After the previous output, this seems to be more understandable. China and India have high poulation. hence the ratio might be low. But I wonder if population is the only factor that is affecting the articles per capita. It might be interesting to see if there are other factors that are affecting this like literacy rate, internet penetration, GDP, etc.

### 3. Top 10 countries by high quality: The 10 countries with the highest high quality articles per capita (in descending order) .

In [43]:
# Filter articles with high quality (FA and GA)
high_quality_articles = merged_data_3[merged_data_3['article_quality'].isin(['FA', 'GA'])]

# Calculate high quality articles per capita for each country
high_quality_articles_per_capita = high_quality_articles.groupby('country')['article_title'].count() / merged_data_3.groupby('country')['population'].first()

# Get the top 10 countries by high quality articles per capita
top_10_high_quality_countries = high_quality_articles_per_capita.sort_values(ascending=False).head(10)

# Reset the index to have a clean DataFrame
top_10_high_quality_countries = top_10_high_quality_countries.reset_index()

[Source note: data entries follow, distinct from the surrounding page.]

-- ==== Sys2Proof/Machine/Rotation.lean ====
section
/-! DEFINITION. Sponsor Rotation (R117 to R135): the build, replacement and period boundary, the engine's part of an evaluation,
and the rotation requests; and ReadExposure (R149). -/

namespace Sys2Proof.Machine

/-! ### Contracts and spots -/

/-- A contract as it is added to the active rotation (R125). -/
def Contract.fresh (t : ContractTerms) : Contract :=
  { terms := t, suspended := false, accrued := 0, history := [], lastCredit := none, cut := 0, shown := 0 }

/-- A contract of the active rotation by id. -/
def Rotation.contract (x : Rotation) (id : Nat) : Option Contract := x.contracts.find? (fun c => decide (c.terms.id = id))

/-- A spot of the active rotation by id. -/
def Rotation.spot (x : Rotation) (id : Nat) : Option Spot := x.spots.find? (fun t => decide (t.id = id))

/-- One contract of the active rotation changed by `f`. -/
def changeContract (id : Nat) (f : Contract → Contract) (s : State) : State :=
  { s with rotation := { s.rotation with contracts := s.rotation.contracts.map (fun c => if c.terms.id = id then f c else c) } }

/-- The cut and shown counts saturate at 65535 (R117). -/
def Contract.countCut (c : Contract) : Contract := { c with cut := min 65535 (c.cut + 1) }

def Contract.countShown (c : Contract) : Contract := { c with shown := min 65535 (c.shown + 1) }

/-- The region a spot is showing in, or none (R118). -/
def showingIn (s : State) (spot : Nat) : Option RegionId :=
  allRegions.find? (fun r =>
    match s.currentSpot r with
    | some x => decide (x.spot = spot)
    | none => false)

/-- A spot's run length in a region: the greater of its slot length and the region's dwell (R129). -/
def runLength (g : Region) (t : Spot) : Nat := max t.slot g.dwell

/-! ### The engine's part of an evaluation (R127 to R130) -/

/-- Before the leave stage: the frames run of a region the engine held rises, and the spot completes at its run length (R129). -/
def countSpot (r : RegionId) (g : Region) (s : State) : State :=
  if (s.claims r).heldBy (.engine .rotation) then
    match s.currentSpot r with
    | none => s
    | some x =>
      match s.rotation.spot x.spot with
      | none => s.setCurrentSpot r none
      | some t =>
        if runLength g t ≤ x.run + 1 then changeContract t.contract Contract.countShown (s.setCurrentSpot r none)
        else s.setCurrentSpot r (some { x with run := x.run + 1 })
  else s

/-- The engine's claim left the region: a spot that has not completed is cut (R130). -/
def cutSpot (r : RegionId) (s : State) : State :=
  match s.currentSpot r with
  | none => s
  | some x =>
    match s.rotation.spot x.spot with
    | none => s.setCurrentSpot r none
    | some t => changeContract t.contract Contract.countCut (s.setCurrentSpot r none)

/-- Whether a spot is a candidate for a region (R128). -/
def spotCandidate (s : State) (r : RegionId) (g : Region) (t : Spot) : Bool :=
  t.regions.contains r.val
    && (match s.assets.complete t.asset with
        | some e => decide (e.width = g.width) && decide (e.height = g.height)
        | none => false)
    && (match s.rotation.contract t.contract with
        | some c => !c.suspended
        | none => false)
    && (showingIn s t.id).isNone

/-- The lag of a spot's contract at this moment (R128, R147). -/
def spotLag (s : State) (t : Spot) : Int :=
  match s.rotation.contract t.contract with
  | some c => lag (Config.fps s.ratesel) s.clock c
  | none => 0
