-- ==== Sys2Proof/Machine/Compositor.lean ====
section
/-! DEFINITION. Frame Composition and Picture Inputs (R49 to R58): the composed map, the inputs, and ReadComposition. -/

namespace Sys2Proof.Machine

/-! ### What each region supplies (R49, R50) -/

/-- The input frame a Picture holder shows: the held frame while the input is treated as Lost, else the latest complete frame (R54, R57). -/
def shownFrame (s : State) (i : InputId) : Option Picture := if s.treatedLost i then (s.input i).held else (s.input i).latest

/-- The colour of a fill pattern number as it stands (R5). -/
def State.fillColour (s : State) (n : Nat) : Colour := if h : n < 8 then s.colour ⟨n, h⟩ else ⟨0, 0, 0⟩

/-- The current spot of a region with its entry of the active rotation. -/
def State.spotIn (s : State) (r : RegionId) : Option Spot :=
  match s.currentSpot r with
  | none => none
  | some x => s.rotation.spot x.spot

/-- What a holder supplies, and whether the region is presentable through it (R49). -/
def holderContent (s : State) (r : RegionId) (g : Region) (h : Claim) : Bool × PlaneContent :=
  match h.content with
  | .picture i => (!inFallback s g i, .picture i (s.treatedLost i) (shownFrame s i))
  | .asset id => (true, .asset id (s.assets.contentOf id))
  | .fill n => (true, .fill n.val (s.colour n))
  | .spot =>
    match s.spotIn r with
    | none => (false, .none)
    | some t => (true, .spot t.id t.contract t.asset (s.assets.contentOf t.asset))
  | .crawl =>
    match s.pass r with
    | none => (false, .none)
    | some x => (true, .crawl x.entry.submitter x.entry.tag (crawlGlyphs s g x) g.fill (s.fillColour g.fill))

/-- What a fixed region supplies: its view, while its glyph set is Complete (R4, R49). -/
def viewContent (s : State) (g : Region) : Bool × PlaneContent :=
  match g.glyphSet with
  | none => (false, .none)
  | some set =>
    (s.assets.isComplete .glyphSet set,
      .view g.view (decide (g.view = .possession) && possessionBlanked s.clock) (viewGlyphs s g) g.fill (s.fillColour g.fill))

/-- Whether a region is presentable, and what it supplies (R49). -/
def regionContent (s : State) (r : RegionId) (g : Region) : Bool × PlaneContent :=
  match (s.claims r).holder with
  | some h => holderContent s r g h
  | none => if g.fixed then viewContent s g else (false, .none)

/-- A region as the map is composed from it. -/
def planeOf (s : State) (r : RegionId) (g : Region) : Plane :=
  let c := regionContent s r g
  { region := r, layer := g.layer, col := g.col, row := g.row, width := g.width, height := g.height, presentable := c.1, content := c.2 }

/-- Region 0: always presentable, with its own fill pattern when it has no holder (R49, R51). -/
def basePlane (s : State) (g : Region) : Plane :=
  let c : PlaneContent :=
    match (s.claims 0).holder with
    | some h => (holderContent s 0 g h).2
    | none => .fill g.fill (s.fillColour g.fill)
  { region := 0, layer := g.layer, col := g.col, row := g.row, width := g.width, height := g.height, presentable := true, content := c }

/-- The defined regions 1..32, highest layer first (R51). -/
def planesOf (s : State) : List Plane :=
  sortBy (fun (p : Plane) => 3 - p.layer)
    (allRegions.tail.flatMap (fun r =>
      match s.region r with
      | none => []
      | some g => [planeOf s r g]))

/-- The spot-list entry of a plane: presentable through a Rotation Engine holder with a current spot (R140). -/
def spotEntry (p : Plane) : List SpotEntry :=
  match p.content with
  | .spot spot contract _ _ => if p.presentable then [⟨p.region, spot, contract, p.width * p.height⟩] else []
  | .none => []
  | .picture _ _ _ => []
  | .asset _ _ => []
  | .view _ _ _ _ _ => []
  | .crawl _ _ _ _ _ => []
  | .fill _ _ => []

/-- The composed map of the current frame (R49 to R52, R140). -/
def buildMap (s : State) : ComposedMap :=
  let g := (s.region 0).getD Region.base
  let planes := planesOf s
  { frame := s.frame, planes := planes, base := basePlane s g, baseFill := g.fill, baseColour := s.fillColour g.fill,
    spots := planes.flatMap spotEntry }

/-! ### Short (R58) -/

/-- A region is wider or taller than the input frame its Picture holder shows; no frame counts as 0 by 0 (R58), also where an input that
is treated as Lost holds none and has had frames since (DESIGN CHOICE, log 48). -/
def shortOf (s : State) (i : InputId) (g : Region) : Bool :=
  match shownFrame s i with
  | none => true
  | some f => decide (f.width < g.width) || decide (f.height < g.height)

/-- The lowest region that makes an input Short in this frame (R58). -/
def shortRegion (s : State) (i : InputId) : Option RegionId :=
  allRegions.find? (fun r =>
    match s.region r, (s.claims r).holder with
    | some g, some h => decide (h.content = .picture i) && shortOf s i g
    | _, _ => false)

/-- The Short condition of an input as the map is built (R58). -/
def settleShort (i : InputId) (s : State) : State :=
  match shortRegion s i with
  | some r => raise (monShort i) (some r) s
  | none => lower (monShort i) s

/-- The map of the current frame is built and kept beside that of the frame before; a flash frame is used (R52, R101). -/
def compose (s : State) : State :=
  settleShort .pb (settleShort .pa
    { s with comp := { s.comp with map := some (buildMap s), previous := s.comp.map }, score := s.score.useFlash })

/-! ### Picture inputs (R54, R55, R57) -/

/-- The top-left 48 × 16 tiles of an input frame (R54). -/
def cropTiles (width height : Nat) (tiles : List Nat) : Picture :=
  let w := min 48 width
  let h := min 16 height
  { width := w, height := h,
    tiles := (List.range h).flatMap (fun y => (List.range w).map (fun x => tiles.getD (y * width + x) 0)) }

/-- A frame arrival: the latest complete frame is replaced and Lost clears; a frame of zero size is discarded (R54, R55, R57). -/
def inputArrival (i : InputId) (width height : Nat) (tiles : List Nat) (s : State) : State :=
  if width = 0 ∨ height = 0 then s
  else
    let t := s.setInput i { s.input i with latest := some (cropTiles width height tiles), arrival := s.frame }
    dropHeld i (lower (monLost i) t)

/-- Lost rises at tick f when f − a is greater than L (R55). -/
def inputLate (x : PictureInput) (f : FrameNo) : Bool := decide (x.limit < framesSince f x.arrival)

/-- The Lost test of an input at the tick that has made the counter f (R55, R57). -/
def inputTick (i : InputId) (s : State) : State :=
  let x := s.input i
  if inputLate x s.frame && !(s.monitor (monLost i)).condition then
    let held := if s.treatedLost i then x.held else x.latest
    raise (monLost i) none (s.setInput i { x with lostAt := s.frame, held := held })
  else s

/-- SetInput (R55). -/
def onSetInput (input : Named InputId) (limit : Nat) (s : State) : State × Ans :=
  match input with
  | .unknown _ => (s, .badValue .input)
  | .known i =>
    let n := clamp 1 60 limit
    (s.setInput i { s.input i with limit := n }, .doneAdjusted (clampHits 1 60 limit) [nat n])

/-! ### ReadComposition (R53) -/

def glyphAtoms (l : List Glyph) : List Atom := textAtoms (l.map (fun g => g.code))

/-- The content of a tile, kinds in the order of R52. -/
def contentEntry : TileContent → List Atom
  | .picture i c r held _ => [.named 0, .named (inputCode i), nat c, nat r, .named (if held then 1 else 0)]
  | .asset id c r _ => [.named 1, nat id, nat c, nat r]
  | .spot spot contract asset c r _ => [.named 2, nat spot, nat contract, nat asset, nat c, nat r]
  | .view v glyphs fill _ => [.named 3, .named (viewShownCode v)] ++ glyphAtoms glyphs ++ [nat fill]
  | .crawl p tag glyphs fill _ => [.named 4, nat p.val, nat tag] ++ glyphAtoms glyphs ++ [nat fill]
  | .fill n _ => [.named 5, nat n]

/-- Why another region covering a tile does not supply it: not presentable, transparent there, or hidden (R53). Where a region under the supplying
one is also not presentable or transparent there, that is its mark (DESIGN CHOICE, log 32). -/
def Plane.mark (p : Plane) (c r : Nat) : Nat :=
  if !p.presentable then 0 else if p.region ≠ 0 ∧ p.transparent c r = true then 1 else 2

/-- The other regions covering a tile, from the highest layer down (R53). -/
def otherPlanes (m : ComposedMap) (c r : Nat) : List Plane :=
  (m.planes ++ [m.base]).filter (fun p => p.covers c r && decide (p.region ≠ m.region c r))

/-- ReadComposition (R53); of two bad values the col is named, as the rule lists them (DESIGN CHOICE, log 19). -/
def onReadComposition (col row : Nat) (s : State) : State × Ans :=
  if 47 < col then (s, .badValue .col)
  else if 15 < row then (s, .badValue .row)
  else
    match s.comp.map with
    | none => (s, .done (frameAtom s.frame :: Config.noMapFields.map nat))
    | some m =>
      (s, .done ([frameAtom m.frame, nat (m.region col row).val] ++ contentEntry (m.content col row)
            ++ listAtoms (fun (p : Plane) => [nat p.region.val, .named (p.mark col row)]) (otherPlanes m col row)))

end Sys2Proof.Machine
end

# Rename the columns for better readability
top_10_high_quality_countries.columns = ['country', 'High Quality Articles per capita(10^6)']

# Display the top 10 countries by high quality articles per capita
top_10_high_quality_countries


Unnamed: 0,country,High Quality Articles per capita(10^6)
0,Montenegro,5.0
1,Luxembourg,2.857143
2,Albania,2.592593
3,Kosovo,2.352941
4,Maldives,1.666667
5,Lithuania,1.37931
6,Croatia,1.315789
7,Guyana,1.25
8,Palestinian Territory,1.090909
9,Slovenia,0.952381


Here, I anticipated that countries with high population will have more high quality articles per capita since there are more people and there mihgt be a bette chance of vetting and thus having higher quality data. But it is interesting that countries like Montenegaro, Luxembourg, etc have more high quality articles per capita. This might be because along with having less population, they mihgt have more internet penetration, literacy rate, etc.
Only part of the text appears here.